At the age of nine, Jovovich began going to modeling auditions. She was discovered by Gene Lemuel, who shot test photos of her and later showed them to Herb Ritts in LA. In 1988, she made her first professional model contract. Later, Jovovich made it to the cover of The Face, which led to new contracts and covers of Vogue and Cosmopolitan. Since then, she has graced over one hundred magazine covers, including Seventeen, Mademoiselle, Glamour, Harper’s Bazaar, and InStyle. Her modeling career has included various campaigns for Banana Republic, Christian Dior, Damiani, Donna Karan, Gap, Versace, Calvin Klein, DKNY, Coach, Giorgio Armani, H&M, and Revlon. Since 1998, Jovovich has been an “international spokesmodel” for L’Oréal cosmetics.

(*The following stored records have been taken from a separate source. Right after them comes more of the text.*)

-- ==== Sys2Proof/Machine/Operands.lean ====
section
/-! DEFINITION. The fields of virtual addresses, page-table entries and registry entries, and the
permission check (spec/20_memory.md R36, R45 to R48, R56). -/

namespace Sys2Proof.Machine

/-- va[23:16], the directory index (R48). -/
def dirIndex (va : VAddr) : Offset := va.extractLsb' 16 8

/-- va[15:8], the table index (R48). -/
def tabIndex (va : VAddr) : Offset := va.extractLsb' 8 8

/-- va[7:0], the word offset (R48). -/
def wordOffset (va : VAddr) : Offset := va.extractLsb' 0 8

/-- Frame-aligned: the word-offset field is zero (R16, R40). -/
def frameAligned (va : VAddr) : Bool := wordOffset va == 0#8

/-- pa = {frame[11:0], offset[7:0]} = FrameBase(frame) + offset (R13, R36). -/
def frameWord (f : Frame) (i : Offset) : PAddr := f ++ i

/-- FRAME = e[11:0], of a PTE and of a registry entry (R45, R46). -/
def entryFrame (e : Word) : Frame := e.extractLsb' 0 12

/-- OWNER, of a PTE and of a registry entry: e[31:24], or e[23:16] with OWNER_LSB = 16 (R9, R45, R46). -/
def entryOwner (c : Params) (e : Word) : Pid := e.extractLsb' c.ownerLsb.lsb 8

/-- pte_pack (R47). With OWNER_LSB = 16 (not this hardware) R9 and D8 give only the owner's place; that bits
[31:24] are then written 0 is a DESIGN CHOICE (log 9). -/
def ptePack (c : Params) (p : Pte) : Word :=
  let low : BitVec 16 :=
    BitVec.ofBool p.rw ++ BitVec.ofBool p.r ++ BitVec.ofBool p.d ++ BitVec.ofBool p.v ++ p.frame
  match c.ownerLsb with
  | .at24 => p.owner ++ 0#8 ++ low
  | .at16 => 0#8 ++ p.owner ++ low

/-- pte_unpack (R47). -/
def pteUnpack (c : Params) (e : Word) : Pte where
  owner := entryOwner c e
  v := e.getLsbD 12
  d := e.getLsbD 13
  r := e.getLsbD 14
  rw := e.getLsbD 15
  frame := entryFrame e

/-- The PTE MAP writes: pte_pack(CUR_PID, 1, 0, 1, 1, f) (R87). -/
def mapPte (c : Params) (pid : Pid) (f : Frame) : Word :=
  ptePack c { owner := pid, v := true, d := false, r := true, rw := true, frame := f }

/-- RegEntry(pid, f) = {pid, 12'b0, f} (R45). With OWNER_LSB = 16 (not this hardware) the owner is at [23:16] (R9,
D8); that bits [31:24] and [15:12] are then written 0 is a DESIGN CHOICE (log 9). -/
def regEntry (c : Params) (pid : Pid) (f : Frame) : Word :=
  match c.ownerLsb with
  | .at24 => pid ++ 0#12 ++ f
  | .at16 => 0#8 ++ pid ++ 0#4 ++ f

/-- entry_ok(e), the permission check at either level (R56, D14); D and bits [23:16] are not checked. -/
def entryOk (c : Params) (curPid : Pid) (e : Word) : Bool :=
  let p := pteUnpack c e
  p.v && p.r && p.rw && decide (Config.firstFreeFrame ≤ p.frame) && p.owner == curPid

end Sys2Proof.Machine
end

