-- ==== Sys2Proof/Machine/Control.lean ====
section
/-! DEFINITION. INIT (spec/45_control.md R104), an illegal command's end (spec/30_encoding.md R76), and what
hardware reset does to a machine (spec/10_state.md R34). -/

namespace Sys2Proof.Machine

/-- INIT's FrameStore part up to the bookkeeping sectors (R104): frames 0..15 zeroed, their bits set. -/
def State.initFrames (s : State) : State :=
  let z : State := { s with frames := s.frames.zero 0 (Config.reservedFrames * Config.frameWords) }
  (List.range Config.reservedFrames).foldl (fun t f => t.frameSet (BitVec.ofNat 12 f)) z

/-- INIT's disk part (R104): the bookkeeping sectors marked used in the mirror, the mirror persisted,
sectors 1..SWAP_RESERVED_SECTORS-1 zeroed (none at the default of 1). -/
def State.initSwap (c : Params) (s : State) : State :=
  let t := (List.range c.swapReservedSectors).foldl (fun t i => t.sectorSet c i) s
  let t := t.persistSwap c
  { t with disk := t.disk.zero (diskAddr 1 0) ((c.swapReservedSectors - 1) * Config.frameWords) }

/-- INIT (R104): WDATA, the trace, frames 16..4095 and the other sectors are not written. -/
def initCmd (c : Params) (s : State) : State :=
  let t : State :=
    { s.initFrames with activeDir := 0#12, curPid := 0#8, fva := 0#32, fent := 0#32 }
  (t.initSwap c).finish 0#32

/-- INIT's meaning. -/
def execInit (s : State) : Host.Outcome State Fault Refusal :=
  .next (initCmd Config.params s)

/-- An illegal command word (R76): STATUS and RDATA, and nothing else. -/
def illegalCmd (s : State) : State := s.raise .illegalCommand

/-- Hardware reset of a machine whose stores hold MEM_INIT and DISK_INIT (R34): the registers and the
trace are reset and neither store is written. What the outside has yet to do, and what it has read, are
not the MMB's. DEDUCED for a machine that has already run (log 6). -/
def hardwareReset (s : State) : State :=
  { State.resetWith s.frames s.disk with inputs := s.inputs, hostReads := s.hostReads }

end Sys2Proof.Machine
end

milla_banana_republic_1997Jovovich’s mother had “raised [her] to be a movie star” and in 1985, enrolled Jovovich in the Professional Actors school in California. In 1988, she appeared in her first professional role in the made-for-television film “The Night Train to Kathmandu” as Lily McLeod. Following roles on the television series “Paradise” (1988), “Married… with Children” (1989) and “Parker Lewis Can’t Lose” (1990), Jovovich was cast as the lead as Lilli Hargrave in “Return to the Blue Lagoon” (1991). In 1992, Milla Jovovich co-starred with Christian Slater in the comedy “Kuffs”. Later that year, she portrayed Mildred Harris in the Charlie Chaplin biographical film “Chaplin”. Discouraged, she took a hiatus from acting roles, during which time she moved to Europe and began focusing on a music career.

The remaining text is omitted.